-- ==== Sys2Proof/Machine/Preempt.lean ====
section
/-! DEFINITION. Which task a voice core runs (R212, R242, R248 to R250) and the two register sets of a core (R230, R231): dispatch on a free
core, preemption, and the requests that wait. -/

namespace Sys2Proof.Machine

-- the two register sets ------------------------------------------------------------------------------------------------------

/-- The register set in use (R209, R230). -/
def VCore.cur (c : VCore) : RegSet := if c.inShadow then c.shad else c.prim

/-- Replace the register set in use. -/
def VCore.setCur (c : VCore) (r : RegSet) : VCore := if c.inShadow then { c with shad := r } else { c with prim := r }

/-- Change the register set in use. -/
def VCore.onCur (c : VCore) (f : RegSet → RegSet) : VCore := c.setCur (f c.cur)

-- dispatch (R242, R248) ------------------------------------------------------------------------------------------------------

/-- Order among ready tasks: LEVEL 1 first, lower RANK, lower CTX (R248). -/
def taskRank (t : Task) (ctx : Nat) : Nat := (if t.kind = 1 then 0 else 2 ^ 20) + t.rank.toNat * 64 + ctx

/-- The first of a core's ready tasks that `p` admits (R248). -/
def firstWith (p : Task → Bool) (c : VCore) : Option Nat :=
  leastRank ((c.tasks.filter fun x => x.2.ready && p x.2).map fun x => (taskRank x.2 x.1, x.1))

/-- The first ready task of a core; `level1`: of LEVEL 1 alone (R248). -/
def firstReady (level1 : Bool) (c : VCore) : Option Nat := firstWith (fun t => !level1 || t.kind == 1) c

/-- Registers at task entry (R212): for context `ctx`, entry address, S, and the buffer of the frame processed (R206). -/
def entryRegs (ctx : Nat) (entry : BitVec 13) (spf : Nat) (odd : Bool) : RegSet :=
  let b := 192 * ctx
  { u := [(0, BitVec.ofNat 24 spf)], n := (List.range 8).map fun i => (i, 1),
    p := [(0, BitVec.ofNat 16 b), (4, BitVec.ofNat 16 b), (5, BitVec.ofNat 16 (b + (if odd then 64 else 0)))], pc := entry }

/-- Registers of the kernel's Kerf code (R212, R232): it has no context, and its address in the kernel's program words is a free value of the
firmware (R206, log entry 12). -/
def kerfRegs (spf : Nat) : RegSet := entryRegs 0 (Config.kerfEntry.setWidth 13) spf false

/-- Registers for a task of core `k` now. -/
def State.taskRegs (s : State) (ctx : Nat) (t : Task) : RegSet :=
  entryRegs ctx t.entry s.spf ((s.frameOf t.bay).getLsbD 0)

/-- A free core takes the first ready task into the primary set (R248). -/
def startTask (k : Nat) (level1 : Bool) (s : State) : Option (Nat × Task × State) :=
  let c := s.core k
  if c.current.isSome || c.inShadow then none
  else match firstReady level1 c with
    | none => none
    | some ctx => match c.tasks.find ctx with
      | none => none
      | some t => some (ctx, t, s.setCore k { c with current := some ctx, prim := s.taskRegs ctx t, staging := [] })

-- the lane tests of SERVICE (R242, R450) --------------------------------------------------------------------------------------

/-- A lane test's task: it takes F and O (R242, R450). Its descriptor, and that each core of the Course holds one in context slot 0, are the
model's choice (DESIGN CHOICE, log entry 21). -/
def testTask (b : Nat) : Task := { kind := 2, bay := b, mask := 0x03, entry := Config.testEntry }

/-- Lane tests of Course `c` begin, each in a context slot that is rewritten first where an error struck it (R233), or end. -/
def laneTests (c : Nat) (on : Bool) (s : State) : State :=
  ((List.range 8).map fun i => 8 * c + i).foldl (fun s0 k =>
    let s := if on then rewriteSlot k 0 s0 else s0
    s.setCore k { s.core k with
      tasks := let rest := (s.core k).tasks.filter fun p => p.2.kind != 2
               if on then Tab.put rest 0 (testTask (s.courseBay c)) else rest }) s

/-- The array has rendered a test block: O is raised in the Course's test tasks (R242, R450). -/
def raiseTestBlocks (c : Nat) (s : State) : State :=
  ((List.range 8).map fun i => 8 * c + i).foldl (fun s k => s.setCore k { s.core k with
    tasks := (s.core k).tasks.mapVals fun _ t => if t.kind = 2 then { t with next := setBit t.next 1 true } else t }) s

-- preemption (R230, R249, R250) ------------------------------------------------------------------------------------------------

/-- A core is at an interruptible point (R231): no RPT stands and no branch has a slot to run. -/
def VCore.interruptible (c : VCore) : Bool := c.cur.rpt.isNone && c.cur.delay.isNone

/-- The task of the primary set. -/
def VCore.primTask (c : VCore) : Option Task := c.current.bind fun ctx => c.tasks.find ctx

/-- A LEVEL 0 task runs in the primary set. -/
def VCore.runsLevel0 (c : VCore) : Bool := c.primTask.any fun t => t.kind != 1

/-- LEVEL 1 tasks that wait for the running task's END instead of a preemption: no later request takes one (R249, R250). -/
def passOver (p : Nat → Task → Bool) (c : VCore) : VCore :=
  { c with tasks := c.tasks.mapVals fun ctx t => if p ctx t then { t with passed := true } else t }

/-- A task that a preemption may serve (R249). -/
def Task.claims (t : Task) : Bool := t.ready && t.kind == 1 && !t.passed

/-- At the limit of 7 each ready LEVEL 1 task waits, and is counted once (R249). -/
def holdAtLimit (k : Nat) (s : State) : State :=
  let c := s.core k
  let n := (c.tasks.filter fun p => p.2.claims).length
  { s.setCore k { passOver (fun _ t => t.claims) c with preemptReq := false } with
    dsp := { s.dsp with preemptHeld := satAdd s.dsp.preemptHeld n } }

/-- The set switch of core `k` for task `t` in context `ctx` (R230); a task that became ready in the same clk waits for the primary set
(R250). The latency traced runs from the clk that made the task ready to its first instruction: what has passed, then 3 clk for the instructions issued,
1 for the switch, 2 for the entry (R231, R262; DESIGN CHOICE, log entry 114). -/
def switchSets (k ctx : Nat) (t : Task) (s : State) : State :=
  let c := passOver (fun x u => x != ctx && u.claims && u.raisedClk == t.raisedClk) (s.core k)
  let slot := match c.primTask with | some r => r.slot.toNat | none => 0
  traceBay 0x09 k t.bay slot (pack [(ctx, 8), (c.current.getD 0, 0)]) (BitVec.ofNat 32 (s.time.clkCount - t.raisedClk + 6))
    (s.setCore k { c with inShadow := true, shCurrent := some ctx, shad := s.taskRegs ctx t, shStaging := [],
                                preempts := c.preempts + 1, preemptReq := false })

/-- A preemption request of core `k` (R230, R249, R250): a ready LEVEL 1 task takes the shadow set; a request in the shadow set, or at a point
that is not interruptible, is held; at the limit of 7 the task waits and is counted; over a free core it becomes an ordinary dispatch. -/
def preempt (k : Nat) (s : State) : State :=
  let c := s.core k
  match firstWith (fun t => t.kind == 1 && !t.passed) c with
  | none => s
  | some ctx => match c.tasks.find ctx with
    | none => s
    | some t =>
      if c.inShadow then s.setCore k { c with preemptReq := true }
      else if c.current.isNone then (match startTask k true s with | some (_, _, s1) => s1 | none => s)
      else if !c.runsLevel0 then s
      else if 7 ≤ c.preempts then holdAtLimit k s
      else if !c.interruptible then s.setCore k { c with preemptReq := true }
      else switchSets k ctx t s

/-- The request that core `k` holds is taken up (R230, R231). -/
def takeRequest (k : Nat) (s : State) : State := preempt k (s.setCore k { s.core k with preemptReq := false })

/-- PREEMPTION (R249). -/
def execPreemption (k : Nat) (s : State) : Outcome := withUnit k 64 (.next (preempt k s))

end Sys2Proof.Machine
end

#### [Exercise goal]
In the records above, find each line that mentions the word "primTask", and copy it.

#### [Exercise answer]
def VCore.primTask (c : VCore) : Option Task := c.current.bind fun ctx => c.tasks.find ctx
def VCore.runsLevel0 (c : VCore) : Bool := c.primTask.any fun t => t.kind != 1
  let slot := match c.primTask with | some r => r.slot.toNat | none => 0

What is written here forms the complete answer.